There's no formula. Just move back and forth. The very moving back and forth is a bit like the bathman with the soap. Remember in the Buddha's analogy? You're working something. Part of how it works is through this going back and forth with the attention like that. So not really fast, not all nervous, and don't worry about, "Oh, is now the right moment?" It's hard to tell in advance. It's like, "If I move now, is that going to help?" Just be relaxed, and just play and move. In time, sometimes you do get a sense of these things, but the movement itself is shaping something. It's forming something. It's allowing something to coalesce and to build.
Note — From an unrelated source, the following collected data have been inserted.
-- ==== Sys2Proof/Machine/OneShot.lean ====
section
/-! DEFINITION. The OneShotHasher and the command ONESHOT (spec 43_oneshot R103, R104). -/

namespace Sys2Proof.Machine

open Sys2Proof

/-- The digest of a complete byte sequence: the block loop from `Init(s)` where there is a whole block, then the
Finalizer on what is left (R103). -/
def oneShotDigest (v : Variant) (seed : v.Word) (data : List Byte) : v.Word :=
  if v.blockBytes ≤ data.length then
    finalizeDigest v (eat v.blockBytes (mix v) (initLanes v seed) data).1 (BitVec.ofNat 64 data.length)
      (eat v.blockBytes (mix v) (initLanes v seed) data).2 seed
  else finalizeDigest v (initLanes v seed) (BitVec.ofNat 64 data.length) data seed

/-- ONESHOT (R103). -/
def execOneshot (v : Variant) (seed : v.Word) (data : List Byte) (s : State) :
    Host.Outcome State Fault Refusal :=
  s.performAs v (fitsLength data) fun _ => s.complete s.here (some (.digest v (oneShotDigest v seed data)))

end Sys2Proof.Machine
end

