-- ==== Sys2Proof/Tests/Slice0.lean ====
section
/-! SUPPORT. Tests with results taken from the spec: its encodings, its corner cases and the vectors of
95_test_vectors; and, for every statement with hypotheses, a witness that meets them. -/

namespace Sys2Proof.Tests

open Sys2Proof Sys2Proof.Machine

/- The tests are elaborated one after another: each evaluation on a thread of its own takes more memory than it saves
time. -/
set_option Elab.async false

/-! ## Helpers -/

/-- `seqN` of 95_test_vectors. -/
def seqBytes (n : Nat) : List Byte := (List.range n).map (BitVec.ofNat 8)

/-- A platform of one instance, with nothing presented. -/
def oneBlock (b : Block) : State where
  before := []
  here := b
  after := []
  pending := []
  responses := []

/-- A platform of one instance at power-on. -/
def fresh (v : Variant) : State := oneBlock (Block.powerOn v)

/-- A platform of one instance right after CREATE. -/
def active (v : Variant) (seed : v.Word) : State := oneBlock { variant := v, hasher := startHasher v seed }

/-- A platform of one Active instance with given residual and total. -/
def holding (v : Variant) (seed : v.Word) (res : List Byte) (total : BitVec 64) : State :=
  oneBlock { variant := v, hasher := { startHasher v seed with res := res, total := total } }

/-- An Active XXH64 instance at port 0, addressed, and a Destroyed XXH32 instance at port 1. -/
def pair : State := { active .xxh64 1#64 with after := [Block.powerOn .xxh32] }

/-- The host about to present some transactions. -/
def presenting (s : State) (ts : List Transaction) : State := { s with pending := ts }

/-- A command word alone, at port 0. -/
def wordAt0 (w : CmdWord) : Transaction := { port := 0, word := w, record := [] }

/-- The last response, where the outcome is a next state. -/
def replyOf : Host.Outcome State Fault Refusal → Option Response
  | .next s => s.responses.getLast?.map (·.response)
  | .fault _ => none
  | .refused _ => none

/-- The addressed instance, where the outcome is a next state. -/
def hereOf : Host.Outcome State Fault Refusal → Option Block
  | .next s => some s.here
  | .fault _ => none
  | .refused _ => none

/-- The accumulators, residual and total of the addressed instance, where it is XXH32. -/
def file32 (o : Host.Outcome State Fault Refusal) : Option (Lanes 32 × List Byte × BitVec 64) :=
  match hereOf o with
  | some ⟨.xxh32, h⟩ => some (h.lanes, h.res, h.total)
  | _ => none

/-- The accumulators, residual and total of the addressed instance, where it is XXH64. -/
def file64 (o : Host.Outcome State Fault Refusal) : Option (Lanes 64 × List Byte × BitVec 64) :=
  match hereOf o with
  | some ⟨.xxh64, h⟩ => some (h.lanes, h.res, h.total)
  | _ => none

/-- A digest answered OK. -/
def ok (v : Variant) (d : v.Word) : Option Response := some (.doneWith (.digest v d))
So spreading it or seeing if it will spread, and then these two modes of attention -- that makes three. You could do the 'see if it will spread' first. I'm not going to talk much about that now, other than to say, it's fine if it doesn't. Just see if it will spread. Imagine it will spread. If it doesn't, no big deal. But I'll come back to that. Let's say, for now, it's okay if it doesn't. Because if it doesn't -- let's say the pīti is just around here, and it feels like, "Well, actually, my legs just feel normal." Fine. You can still do the probing and the sunbathing with it in a smaller area -- no problem. So you alternate. Or you could do the alternating, and then see if it spreads. It doesn't really matter.
Did that make enough sense? I just wanted to throw it out because I think it will probably be relevant for some of you right now. Okay, so that's the end of part one.